**WHAT YOU WILL DO**. Of the entries below, return only those lines from the line with "namespace Sys2Proof.Machine" to the line with "value 4. -/", exactly, both included.

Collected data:

.....

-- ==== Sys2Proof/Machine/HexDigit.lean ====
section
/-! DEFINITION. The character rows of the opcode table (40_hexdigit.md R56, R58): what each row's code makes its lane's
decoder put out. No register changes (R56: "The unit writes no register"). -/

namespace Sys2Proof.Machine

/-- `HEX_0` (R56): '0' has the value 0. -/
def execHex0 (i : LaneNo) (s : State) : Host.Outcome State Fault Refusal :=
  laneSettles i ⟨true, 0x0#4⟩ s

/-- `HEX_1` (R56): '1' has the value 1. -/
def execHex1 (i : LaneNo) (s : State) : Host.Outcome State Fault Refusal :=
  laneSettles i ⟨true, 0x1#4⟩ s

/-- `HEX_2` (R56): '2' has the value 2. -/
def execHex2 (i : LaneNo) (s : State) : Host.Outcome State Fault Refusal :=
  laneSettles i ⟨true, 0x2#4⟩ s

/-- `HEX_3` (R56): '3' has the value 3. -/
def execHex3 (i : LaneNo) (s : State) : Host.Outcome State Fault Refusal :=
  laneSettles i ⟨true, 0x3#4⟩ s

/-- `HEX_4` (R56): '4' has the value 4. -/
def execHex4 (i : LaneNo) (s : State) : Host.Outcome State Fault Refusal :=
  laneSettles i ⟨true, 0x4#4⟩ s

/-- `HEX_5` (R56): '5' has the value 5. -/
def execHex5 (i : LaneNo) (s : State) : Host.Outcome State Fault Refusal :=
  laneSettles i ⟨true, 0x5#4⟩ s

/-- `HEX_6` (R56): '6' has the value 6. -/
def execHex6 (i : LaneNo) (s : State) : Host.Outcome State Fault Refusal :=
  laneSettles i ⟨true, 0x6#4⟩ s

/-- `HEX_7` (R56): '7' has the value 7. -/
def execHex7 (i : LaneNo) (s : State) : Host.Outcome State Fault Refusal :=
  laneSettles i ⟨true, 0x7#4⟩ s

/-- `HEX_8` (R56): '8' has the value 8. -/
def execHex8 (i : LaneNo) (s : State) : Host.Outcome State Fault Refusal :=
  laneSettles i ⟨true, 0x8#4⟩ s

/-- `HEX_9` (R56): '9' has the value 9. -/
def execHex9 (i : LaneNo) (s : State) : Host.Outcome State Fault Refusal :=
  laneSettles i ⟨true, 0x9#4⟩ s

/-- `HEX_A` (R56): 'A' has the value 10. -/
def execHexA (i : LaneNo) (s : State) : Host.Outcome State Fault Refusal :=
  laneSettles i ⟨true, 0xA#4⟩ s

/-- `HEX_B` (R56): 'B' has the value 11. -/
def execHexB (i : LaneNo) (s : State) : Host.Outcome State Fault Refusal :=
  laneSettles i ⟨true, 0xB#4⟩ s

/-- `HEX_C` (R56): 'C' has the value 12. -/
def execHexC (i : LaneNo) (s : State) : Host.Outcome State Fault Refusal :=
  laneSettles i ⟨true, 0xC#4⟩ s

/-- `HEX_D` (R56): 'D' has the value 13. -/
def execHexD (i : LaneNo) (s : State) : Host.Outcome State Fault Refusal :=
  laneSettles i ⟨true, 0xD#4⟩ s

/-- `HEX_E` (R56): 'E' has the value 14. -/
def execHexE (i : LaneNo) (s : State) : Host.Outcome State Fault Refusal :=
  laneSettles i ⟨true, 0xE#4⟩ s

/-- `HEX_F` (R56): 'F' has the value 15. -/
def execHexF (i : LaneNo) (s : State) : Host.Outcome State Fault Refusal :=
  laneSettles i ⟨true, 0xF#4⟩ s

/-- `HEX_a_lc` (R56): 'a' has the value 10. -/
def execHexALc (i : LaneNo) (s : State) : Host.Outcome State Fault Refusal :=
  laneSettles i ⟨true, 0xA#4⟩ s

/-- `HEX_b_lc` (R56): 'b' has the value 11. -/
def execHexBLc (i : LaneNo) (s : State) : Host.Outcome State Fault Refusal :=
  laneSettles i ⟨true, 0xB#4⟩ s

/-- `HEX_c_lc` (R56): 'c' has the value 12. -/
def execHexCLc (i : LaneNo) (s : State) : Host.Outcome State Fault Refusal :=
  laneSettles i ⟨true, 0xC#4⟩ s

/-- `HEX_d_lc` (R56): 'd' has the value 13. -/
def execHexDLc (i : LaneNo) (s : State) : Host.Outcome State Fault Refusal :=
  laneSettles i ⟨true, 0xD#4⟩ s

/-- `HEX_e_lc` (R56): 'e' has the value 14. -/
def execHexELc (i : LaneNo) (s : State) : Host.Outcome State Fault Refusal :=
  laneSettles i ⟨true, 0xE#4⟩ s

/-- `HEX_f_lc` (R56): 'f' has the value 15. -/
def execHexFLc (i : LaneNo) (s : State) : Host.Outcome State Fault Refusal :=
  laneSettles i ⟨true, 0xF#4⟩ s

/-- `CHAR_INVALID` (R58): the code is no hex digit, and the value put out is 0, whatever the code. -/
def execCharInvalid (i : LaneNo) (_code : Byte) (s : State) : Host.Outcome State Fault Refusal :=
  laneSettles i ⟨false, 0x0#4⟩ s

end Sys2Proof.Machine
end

.....

**THE ANSWER**.
namespace Sys2Proof.Machine

/-- `HEX_0` (R56): '0' has the value 0. -/
def execHex0 (i : LaneNo) (s : State) : Host.Outcome State Fault Refusal :=
  laneSettles i ⟨true, 0x0#4⟩ s

/-- `HEX_1` (R56): '1' has the value 1. -/
def execHex1 (i : LaneNo) (s : State) : Host.Outcome State Fault Refusal :=
  laneSettles i ⟨true, 0x1#4⟩ s

/-- `HEX_2` (R56): '2' has the value 2. -/
def execHex2 (i : LaneNo) (s : State) : Host.Outcome State Fault Refusal :=
  laneSettles i ⟨true, 0x2#4⟩ s

/-- `HEX_3` (R56): '3' has the value 3. -/
def execHex3 (i : LaneNo) (s : State) : Host.Outcome State Fault Refusal :=
  laneSettles i ⟨true, 0x3#4⟩ s

/-- `HEX_4` (R56): '4' has the value 4. -/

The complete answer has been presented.